I went to Thomas J. Rusk Middle School in Nacogdoches Texas for most of my Middle School writing career. As I recall, there were eight buildings on campus and at least one spiral staircase. That's about all I remember about it EXCEPT for the awesome librarian named Mrs. Adams. Disclaimer #1: I Googled Thomas J. Rusk and according to the Internet it has now apparently been downgraded to an Elementary School:  http://tjres.nacisd.org/. Was it ever really a Middle School? I don't know. I seem to have repressed most of my childhood. Disclaimer #2: Everything in this blog is from my "memory" and therefore not necessarily true.

But I digress: the point is that Mrs. Vernita Adams saved my life in Junior High. She's the only positive memory I have within the jumble of fighting bodies that was TJR. And to me, she will always be that angel of mercy I can still (vaguely) recall. Dark skin. Short graying hair. Blinding halo. Was I the only one who could see it or were there other kids who remember her with the same gratitude? Either way, thank you Mrs. Adams. During my 6th grade year, I checked out (and read) more than 200 books. I know this, because I have a certificate. Yes, I was that kid.

"Have you read this yet?" She would ask, holding up a book as I walked into the library. Like she knew I was coming. Sometimes it was The Tempest by Shakespeare. Sometimes it was a Black Stallion Book. Sometimes it was something I'd never heard of, like Why Have the Birds Stopped Singing. But I always read it.

I can't find anything I wrote during that time. I think I was in survival mode. But I do remember getting in trouble in class for putting a novel inside my textbook and reading it during class. I also got in trouble for putting a novel on the floor under my desk and turning the pages with my toe, and I did make  this  awesome journal entry:

"Wow! I'm ticked off. My day was horribly AWFUL!!!!!!!!!! First: I got hit by a rubber band (on the bus) Ouch!! That hurt!! Second: I got hit (on the bus) by a glass Coke bottle. Would that make you mad?????!!!! To top it off, when I got home, mother showed me a note from the public library. It said: 

Cynthia Loveland 
OVERDUE BOOKS 
Ozma of Oz
All Things Bright and Beautiful
I about started crying!"

Ha! I've always thought it was hilarious that it was the overdue books that almost put me over the edge. Oh 6th grade how I miss your stresses!
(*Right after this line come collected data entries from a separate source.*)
/-- A job that its cancel has aborted renders nothing any more. -/
theorem abortJob_aborted {d : Dev} {n started : Nat} {k : Job} (h : (d.abortJob n started).job n = some k) :
    k.aborted = true ∧ k.limit = some 0 := by
  obtain ⟨hmem, hjn⟩ := mem_of_job h
  unfold Dev.abortJob at hmem
  dsimp only at hmem
  generalize Dev.purge _ n = e at hmem
  have hmarked : JobsWithin (e.updJob n Job.abort).jobs (e.updJob n Job.abort) := List.Subset.refl _
  have hwithin : JobsWithin (e.updJob n Job.abort).jobs
      (((((e.updJob n Job.abort).skipJob n).dropLines n 0 (2 ^ 32)).dropHeld n).maybeDone n) :=
    (((hmarked.of (Dev.skipJob_only _ n) rfl).dropLines n 0 (2 ^ 32)).of (Dev.dropHeld_only _ n) rfl).maybeDone n
  obtain ⟨x, -, rfl⟩ := List.mem_map.1 (hwithin hmem)
  by_cases hx : x.jn = n
  · rw [if_pos hx]
    exact ⟨rfl, rfl⟩
  · rw [if_neg hx] at hjn
    exact absurd hjn hx

/-- The block after the cancel of an ACTIVE job that no cancel has reached yet: FINISH marks the job first. -/
def Dev.cancelActive (d : Dev) (n : Nat) (abort : Bool) : Dev := (if abort then d else d.updJob n Job.finish).cancelJob n abort

theorem cancelActive_up (d : Dev) (n : Nat) (abort : Bool) : (d.cancelActive n abort).rd .XPP_PEER_UP = d.rd .XPP_PEER_UP := by
  unfold Dev.cancelActive
  rw [up_of_only (Dev.cancelJob_only _ n abort) rfl]
  cases abort <;> rfl

/-- A job that cancel FINISH leaves in the store is finishing. -/
theorem cancelActive_finishing {d : Dev} {n : Nat} {j k : Job} (hj : d.job n = some j) (hst : j.st = .active)
    (h : (d.cancelActive n false).job n = some k) : k.finishing = true := by
  have hmarked : JobsAll (fun m f => m = n → f = true) (d.updJob n Job.finish) := by
    intro x hx hxn
    obtain ⟨z, -, rfl⟩ := List.mem_map.1 hx
    by_cases hz : z.jn = n
    · rw [if_pos hz]
      rfl
    · rw [if_neg hz] at hxn
      exact absurd hxn hz
  obtain ⟨hmem, hjn⟩ := mem_of_job h
  exact cancel_finish (updJob_find d n Job.finish (fun _ => rfl) j hj) hst hmarked k hmem hjn

/-- A job that cancel ABORT leaves in the store renders nothing any more. -/
theorem cancelActive_aborted {d : Dev} {n : Nat} {j k : Job} (hj : d.job n = some j) (hst : j.st = .active)
    (h : (d.cancelActive n true).job n = some k) : k.aborted = true ∧ k.limit = some 0 := by
  have habort : d.cancelActive n true = d.abortJob n j.started := cancel_abort hj hst
  rw [habort] at h
  exact abortJob_aborted h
At the end of my 7th-grade year, we moved from (what I believes was) my 5A school in Texas, to a B school in Pe Ell. Washington--the Trojans. And don't you think I wasn't told what a Trojan was the minute I moved there. "Hey welcome to Pe Ell. Do you have a boyfriend? We're the Trojans. Those are condoms. How gross is that?" Coincidentally, there was a teacher there whose name was Mr. Gross.


The move was bittersweet. I was not sad to leave TJR. It had been a scary school made legendary by the Belt-Buckle-in-the-Head fight, the Pushing-a-Kid-Down-the-Stairs fight, the Knifing-the-Teacher fight and so on. There was a hill out behind the school called Cancer Hill where the teachers would go smoke with the students (as I recall).

The Trojans were different. Pe Ell is a tiny logging community in Western Washington State-- population less than a thousand. There were like...12 kids in my 8th grade class. I was involved in every sport--volleyball, basketball and track. And I collected cards like these:

 ...and I played in the creek in the back yard, fishing, catching minnows and chasing down baby ducks (one of which I caught, then insisted had been abandoned and begged my mom to let us keep it. We named him Dudley Doolittle Duck).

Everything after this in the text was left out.